Sunday, June 14, 2026

How do we anthropomorphize software, and why?

To anthropomorphize something is to attribute human qualities to it, whether it actually has those qualities or not. Compugeeks do this a lot, maybe not everyone but many of us. It's quite common to hear someone talk about what a particular piece of code thinks, or to say that a particular server is unhappy, or that a system is confused, and so on.

This was going on long before there were LLMs and I'm not even sure people do it more with LLMs than with ordinary code, though it has a distinctly different flavor with LLMs ("No, stop trying to patch the kernel so my parser's unit tests will pass. Why do you want to do that? What are you even thinking??")

We do this even though we know perfectly well that fifty lines of Python aren't thinking anything at all, and that an LLM-driven coding agent isn't actually trying to be annoying. Anthropomorphizing isn't treating something non-human as an actual human. We attribute some human qualities but not all.

To take an example, sorting a list of things into a given order, say, alphabetically, is a very useful operation because it enables fast algorithms like binary search. It's much faster to find a particular item in a sorted list than in one in a random order. If you give such an algorithm unsorted input, it won't behave correctly. If you track down a particular case of this happening, you might say "It expected the input to be sorted" and even "That's not its fault. We need to fix whatever gave it the unsorted input".

In a case like this, the code is standing in for the author. The author used an algorithm that required sorted input, with the expectation that anyone calling it would actually provide sorted input. As long as that's clearly noted, the author did their job and it's not their fault if the code fails on unsorted input. In other cases, we interpret behavior in terms of human behavior.

To take another example, if a server that normally runs without incident suddenly starts reporting a lot of errors, you might say "That server is angry," because it is very visibly reporting that something is going wrong. If a server tends to get bogged down due to some internal issue and start rejecting requests, you might say "It's in a mood", as in something like "Our service had to reject requests because the server it calls for FooService was in a mood". Or you could say it's "feeling unwell", or any of a number of other things. The common thread is that the server is not behaving as it usually would, and the reasons aren't clearly understood.

As far as I know there's not really a geek-standard way of saying such things, and what people say may well depend on the details of how a service tends to act. In other words, servers can have personalities.

What sort of human traits do we tend to attribute to software? Some of the more common ones are

  • Knowledge: "It doesn't know whether this list could be shared, so it has to make a defensive copy"
  • Goals: "It's trying to call FooService, but FooService is down, so it just sits there in a loop"
  • Emotional and physical states: "FooServer is angry/unwell" "This code will get confused and panic if you give it unsorted input"
  • Communication: "FooServer and BarServer talk to each other" "The executor asks the coordinator for the next task to execute"

Are there any human traits that can't be attributed to software? Probably not. Metaphors are fundamental to human thought and people can be very creative in applying them. Nonetheless, some examples come across as deliberately fanciful

  • "FooServer and BarServer are scheming together to make sure this query fails"
  • "This system lives in a happy world of unicorns and rainbows"
  • "FooServer is lonely because no one wants to talk to it"
  • "This code has decided that existence has no meaning and all results are equally valid"

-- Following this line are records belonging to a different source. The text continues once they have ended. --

/-- A stream on a chained tile: its steps are those of tile 0's command, met once both have issued. Until then one entry
stands in its place, due where the first result could be (R185, R193, R194). -/
def Core.startChained (c : Core) (desc axb : W64) : Core :=
  let a := c.eng.arr
  let h := c.num % 4
  let st : Stream :=
    { id := c.eng.nextId, lt := c.spec.lt, desc := desc, axb := axBase axb, axv := axb, act := 0, cb := none, fired := false
      gate := none, d := none, hops := h, chain := some a.nchain, data := [], undo := [] }
  (c.onEng fun e => { e with
    nextId := e.nextId + 1
    arr := { a with streams := a.streams ++ [st], nchain := a.nchain + 1
                    log := a.log ++ [(a.nchain, c.spec.lt, desc, 0)] } }).push (553 + 16 * h) (.enter st.id 0)

/-- The steps per row that a stream takes on a core; for an `mmulc` on tiles 1 to 3 those of tile 0's command, or, where that has not
issued yet, as tile 0 stands (R185, R193). -/
def State.steps (s : State) (chained : Bool) (desc : W64) : Nat :=
  let w := fdWidth (descAfd desc)
  let z := s.core (s.me.num / 4 * 4)
  if !chained || s.me.num % 4 == 0 then stepsOf w s.me.eng.arr.active
  else ((z.eng.arr.log.find? fun e => e.1 == s.me.eng.arr.nchain).map fun e => e.2.2.2).getD (stepsOf w z.eng.arr.active)

/-- The leave of a stream of `d` steps per row: its op, its steps, the activation width, the bytes copied before it (R198; DESIGN
CHOICE log 3). -/
def streamLeave (op : BitVec 8) (d : Nat) (desc : W64) (n : Nat) : BitVec 32 :=
  Config.leave op (d * descM desc) (fdWidth (descAfd desc)) n

/-- `mmul` (R182 to R196). -/
def execMmul (a b c : Reg) (cbf : Bool) (n : BitVec 4) (s : State) : Host.Outcome State Fault Refusal :=
  let x := s.me.s a
  let y := s.me.s b
  let z := s.me.s c
  let cb := cbArg cbf n
  issue (.mmul a b c cbf n) s
    (s.unpoisoned [x, y, z]
      (match streamFault s.me true x.val y.val z.val cb with
       | some k => s.raiseArray k
       | none =>
         s.withLeave s.me.eng.nextId (streamLeave 0x07 (s.steps false x.val) x.val 0)
           (s.done fun k => k.startStream x.val y.val z.val cb none none)))

/-- `mmulc`: tile 0 of the cluster reads the activations (R193, R194). Its own `c` and IMM6 a tile other than 0 does not
read, nor does a poison there fire. -/
def execMmulc (a b c : Reg) (cbf : Bool) (n : BitVec 4) (s : State) : Host.Outcome State Fault Refusal :=
  let x := s.me.s a
  let y := s.me.s b
  let z := s.me.s c
  let cb := cbArg cbf n
  let own := s.me.num % 4 == 0
  issue (.mmulc a b c cbf n) s
    (s.unpoisoned (if own then [x, y, z] else [x, y])
      (match streamFault s.me own x.val y.val z.val cb with
       | some k => s.raiseArray k
       | none =>
         s.withLeave s.me.eng.nextId (streamLeave 0x08 (s.steps true x.val) x.val 0)
           (s.done fun k =>
             if own then k.startStream x.val y.val z.val cb none (some k.eng.arr.nchain)
             else k.startChained x.val y.val)))

/-- The load an `mlds` begins, by the active set at its issue: the planes it writes and whether it activates itself
(R184, R187). Group 0 is read at once. -/
def Core.startLoad (c : Core) (d a b : W64) : Core :=
  let r := c.eng.arr
  let paired := fdWidth (wFd d) == 16
  let g := weightGroup (fun x => c.store.w.get c.ctx.toNat x) d a.toNat b.toNat 0
  let l : Load :=
    { id := c.eng.nextId, desc := d, a := a.toNat, b := b.toNat, paired := paired
      self := paired || r.active == PSet.pair, groups := [g.1], fl := g.2, ready := false }
  let self := paired || r.active == PSet.pair
  let r := { r with
    loads := r.loads ++ [l]
    p0 := if paired || r.active == PSet.pair || r.active == PSet.p1 then l.id else r.p0
    p1 := if paired then l.id else if r.active == PSet.pair then 0 else if r.active == PSet.p0 then l.id else r.p1
    selfAct := if self then r.selfAct + 1 else r.selfAct }
  let r := r.mark (c.spec.lt.toNat + 1)
  let c := c.onEng fun e => { e with nextId := e.nextId + 1, arr := r }
  let step := if paired then 49 else 25
  let c := (List.range (kBlocks (wKw d) - 1)).foldl (fun c j => c.push (step * (j + 1)) (.wgroup l.id (j + 1))) c
  c.push (12 * step) (.plane l.id)

/-- `mlds` (R184, R187, R215). -/
def execMlds (a b c : Reg) (s : State) : Host.Outcome State Fault Refusal :=
  let x := s.me.s a
  let y := s.me.s b
  let z := s.me.s c
  issue (.mlds a b c) s
    (s.unpoisoned [x, y, z]
      (if !wOk z.val then s.raise .illop
       else if !wFits z.val x.val.toNat y.val.toNat then s.raise .perm
       else if !s.me.arrayRoom 0 then s.landfull 4
       else
         let w := fdWidth (wFd z.val)
         s.withLeave s.me.eng.nextId (Config.leave 0x05 w (if w = 16 then 1 else 0) 0)
           (s.done fun k => k.startLoad z.val x.val y.val)))

/-- `mswap` (R187). -/
def execMswap (s : State) : Host.Outcome State Fault Refusal := issue .mswap s (s.done fun c => c.push 1 .swap)

/-- `mclr` (R192). -/
def execMclr (a b : Reg) (s : State) : Host.Outcome State Fault Refusal :=
  let x := s.me.s a
  let y := s.me.s b
  let base := axBase x.val
  let e := y.val.toNat
  issue (.mclr a b) s
    (s.unpoisoned [x, y]
      (if BSpace.c.size < base + 8 * e + (e + 3) / 4 then s.raise .perm
       else if !s.me.arrayRoom 0 then s.landfull 4
       else s.done fun c => (c.push (2 + (e + 127) / 128) (.mclr c.eng.nextId x.val.toNat e)).fresh))

/-! ### Copies (R200, R201, R212 to R214) -/

/-- A buffer place that a copy may use as its destination (`dst`) or its source: the spaces of R239, the area within
its buffer, the element size of a circular buffer dividing the length (R212). -/
def placeFault (c : Core) (dst : Bool) (p : Place) (len : Nat) : Option Cause :=
  match p with
  | .at sp off =>
    if (if dst then sp == .c else sp == .w) then some .perm
    else if spaceSize sp < off + len then some .perm else none
  | .cb n =>
    match c.cb n with
    | none => some .cberr
    | some b =>
      if dst && b.inC then some .perm
      else if len % b.elem ≠ 0 ∨ b.size < len then some .cberr else none

/-- A copy put into the engine's queue (R213); PIXC counts it by issue order (R114). -/
def Core.addCopy (c : Core) (op : BitVec 8) (dst src : Side) (len : Nat) (tag : BitVec 6) (record : List Byte) : Core :=
  c.onEng fun e => { e with
    nextId := e.nextId + 1
    unretired := e.unretired ++ [(op, tag)]
    copies := e.copies ++
      [{ id := e.nextId, op := op, dst := dst, src := src, len := len, tag := tag, got := none, done := 0
         record := record, lt := c.spec.lt, stale := false, faulted := false, way := .home }] }

/-- A copy that may issue: the queue holds 16 (R213). -/
def State.queueCopy (s : State) (k : State) : State := if 16 ≤ s.me.eng.copies.length then s.stall .engine else k

/-- The longest copy (R212). -/
def copyMax : Nat := 2 ^ 24 - 1

/-- `cp` (R212, R213). -/
def execCp (a b c : Reg) (t : BitVec 6) (s : State) : Host.Outcome State Fault Refusal :=
  let x := s.me.s a
  let y := s.me.s b
  let z := s.me.s c
  let n := z.val.toNat
  issue (.cp a b c t) s
    (s.unpoisoned [x, y, z]
      (match bufPlace x.val, bufPlace y.val with
       | some p, some q =>
         if copyMax < n then s.raise .perm
         else
           match placeFault s.me true p n, placeFault s.me false q n with
           | some k, _ => s.raise k
           | none, some k => s.raise k
           | none, none => s.queueCopy (s.done fun k => k.addCopy 0x02 (.buf p) (.buf q) n t [])
       | _, _ => s.raise .illop))

/-- `cpg`; OUT gives the direction (R201, R212). -/
def execCpg (a b c : Reg) (t : BitVec 6) (s : State) : Host.Outcome State Fault Refusal :=
  let x := s.me.s a
  let y := s.me.s b
  let z := s.me.s c
  let n := z.val.toNat
  issue (.cpg a b c t) s
    (s.unpoisoned [x, y, z]
      (match bufPlace x.val, globPlace y.val with
       | some p, some g =>
         if copyMax < n then s.raise .perm
         else
           match placeFault s.me (!g.1) p n with
           | some k => s.raise k
           | none =>
             s.queueCopy (s.done fun k =>
               if g.1 then k.addCopy 0x03 (.glob g.2.1 g.2.2) (.buf p) n t []
               else k.addCopy 0x03 (.buf p) (.glob g.2.1 g.2.2) n t [])
       | _, _ => s.raise .illop))

/-- A little-endian field of a record. -/
def field (bs : List Byte) (off n : Nat) : Nat := leNat ((bs.drop off).take n)

/-- The stream of a `cpm` record: descriptor, AX address, activation address, circular buffer (R197); none where SRC or
the last byte is not legal. -/
def cpmStream (rec' : List Byte) : Option (W64 × W64 × W64 × Option (BitVec 4)) :=
  let src := field rec' 30 1
  if field rec' 31 1 ≠ 0 ∨ 64 ≤ src ∨ src / 16 % 2 = 1 ∨ (src < 32 ∧ src % 16 ≠ 0) then none
  else some (BitVec.ofNat 64 (field rec' 8 8), BitVec.ofNat 64 (field rec' 16 8), BitVec.ofNat 64 (field rec' 24 6),
    cbArg (decide (32 ≤ src)) (BitVec.ofNat 4 src))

The more I go over this, the more I think there's nothing special here about computing. We anthropomorphize all sorts of things: Other animals ("That cat is happy"), vehicles ("It's not a pretty car, but it's been a loyal friend through the years"), the weather ("The sun is trying to poke its way through the clouds") or really anything that can act on its own, or even appear to. Software fits very comfortably into that category.

As with metaphors in general, anthropomorphizing can be nearly invisible, as with the executor asking for tasks, or deliberately vivid, as with deciding existence has no meaning, or somewhere in between, as with not knowing whether a list could be shared. When a metaphor is conspicuous, we recognize it as such. When it's not, we just use it.



Postscript: In re-reading, it struck me that the examples I gave, like "parser's unit tests" and algorithms that expect sorted input, are more than a little dated. While it's not impossible that a working software engineer would end up writing a parser or a function that requires sorted input, if you're designing a web service you're much probably more concerned about things like UX on the front end and scaling and security on the back end. I stuck with the examples anyway for familiarity. Topics like parsing and binary search have been taught continuously for generations, so they're universally familiar, unlike whatever I was working on last week.